Another area in which MSK has been at the forefront is expanding precision medicine trials to pediatric patients.
“Pediatrics is an underserved patient population as far as trials, but we’ve been aggressive about lowering the age of eligibility so that younger patients can benefit from these new drugs sooner,” Dr. Hyman says. “In the past there have been ethical and safety concerns about conducting trials in children, but we think the best way to protect children is to give them access to the same drugs that our adult patients have.”
He notes that for drugs that don’t have available trials, pediatric patients may be able to get access to them through compassionate-use or expanded-access programs.
Overall, the way clinical trials are being conducted is changing. The traditional three-phase structure is less important in an era in which a drug’s activity and effectiveness can be determined right from the beginning. “Some drugs are going right from phase I or phase II to approval,” Dr. Hyman says.
Drug development is not going to be easy, Dr. Baselga says. “It’s not going to be one-size-fits-all. It’s going to be one gene at a time and one disease at a time. But more and more stories are coming out of these trials about patients whose cancer has been eliminated by some of these new drugs.”
Going Beyond Genetic Analysis of Tumors
Another area that MSK is also focused on is the analysis of mutations in the DNA code. “We need to go beyond genes and look at things on the epigenetic level,” Dr. Baselga says. (Epigenetic changes affect which genes are activated to make proteins, without changing the genes themselves.) Investigators are developing new ways to analyze proteins in tumors to look for these kinds of changes.
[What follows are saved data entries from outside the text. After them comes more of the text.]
/-- Complete a load: its data is read now, written later (05 R121, log 5). `near` elements were read, `far` are asked of
peers, `bad` fault at homes, and then the gang parks. -/
def finishLoad (t : Tgt) (lat : Nat) (near : List (Elem × List Byte)) (far : List (Elem × Nat × Nat × DWord))
    (bad : List (Elem × Nat × Nat)) (recs : List FoldRec) (s : State) : Eff :=
  let ws := near.flatMap fun x => dstWrites s x.1.dst x.2
  let parts := bnat (!near.isEmpty) + (if bad.isEmpty then far.length else 1)
  let (id, s) := match s.gang.redo with
    | some p => (p.id.getD 0, growPend (p.id.getD 0) ws ((parts : Int) - 1) s)
    | none => newPend .ld parts ws false s
  let s := foldL recs s
  let s := if t = .glob ∨ t = .priv then asked id (uniq (near.map fun x => (x.1.place s t).toNat / 128)).length s else s
  let s := faultLines 0 (bad.map fun x => (x.1.place s t, x.2.1)) s
  let s := if near.isEmpty then s else later lat (if t = .glob ∨ t = .priv then .none else .gang s.gang.key) (.loadComplete s.gang.key id) s
  if !bad.isEmpty then .stall (parkAt (some id) bad (far.map (·.1)) t s)
  else if far.isEmpty then .done (modGang (fun g => { g with redo := none, answers := [] }) s)
  else
    let send := fun (s : State) (x : Elem × Nat × Nat × DWord) => (sendRemote x.2.1 id x.1.lane x.1.dst x.2.2.1 x.2.2.2 x.1.size none (x.1.place s t) s).2
    .stall (holdForPeers (some id) (far.map (·.1)) t (far.foldl send s))

/-- Read elements of global memory in lane order, each at the logical time to which those before it have taken the core (11 R248,
R251, R252): the latency of the slowest, the bytes, the records of those that are racy (19 R420), and the state. -/
def readLines (maj sub : Nat) (strm : Bool) (t : Tgt) (near : List (Elem × List Nat)) (s : State) :
    Nat × List (Elem × List Byte) × List FoldRec × State :=
  let r := near.foldl (fun (r : Nat × List (Elem × List Byte) × List (Nat × List FoldRec) × State) x =>
    let s := r.2.2.2
    let k := x.2.headD 0
    let lat := (lineLatency s k).1
    let s' := leaseLine strm lat k s
    let bs := x.2.map (loadByte s')
    let recs := if racyKeys s' false x.2 then wordRecs maj sub 0xFF (x.1.place s t).toNat bs else []
    (max r.1 lat, r.2.1 ++ [(x.1, bs)], r.2.2.1 ++ [(x.1.lane, recs)], s'))
    (0, [], [], s)
  (r.1, r.2.1, laneOrder r.2.2.1, r.2.2.2)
MSK researchers are also looking at new ways to obtain genetic material to study. One of these methods involves isolating cell-free tumor DNA, which is found in patients’ blood. This technology, sometimes called liquid biopsy, would enable doctors to monitor patients’ disease by analyzing their blood, rather than repeatedly having to conduct biopsies. It’s expected to provide new insight into how patients respond to targeted therapies, and how resistance develops.
One of the biggest challenges facing precision oncology and the cancer community is the sheer volume of data. Many efforts are now focusing on ways to aggregate findings from genetic studies and pooling the insights gained from clinical trials. One of these is AACR Project GENIE, a multicenter effort being coordinated by the American Association for Cancer Research, to which MSK has been the principal contributor.
Experts say that better data sharing will improve clinical decision-making and provide new information for diagnosis and treatment. Large compilations of data not only serve as a tool for cancer researchers around the world but also help to inform treatment decisions in community oncology centers.
“MSK has been an early adopter of many of the approaches to analyzing these kinds of data, and an important part of data-sharing initiatives,” Dr. Taylor says. “I firmly believe that these technologies should be democratized to all patients, and sharing our data and analysis is an important part of that.”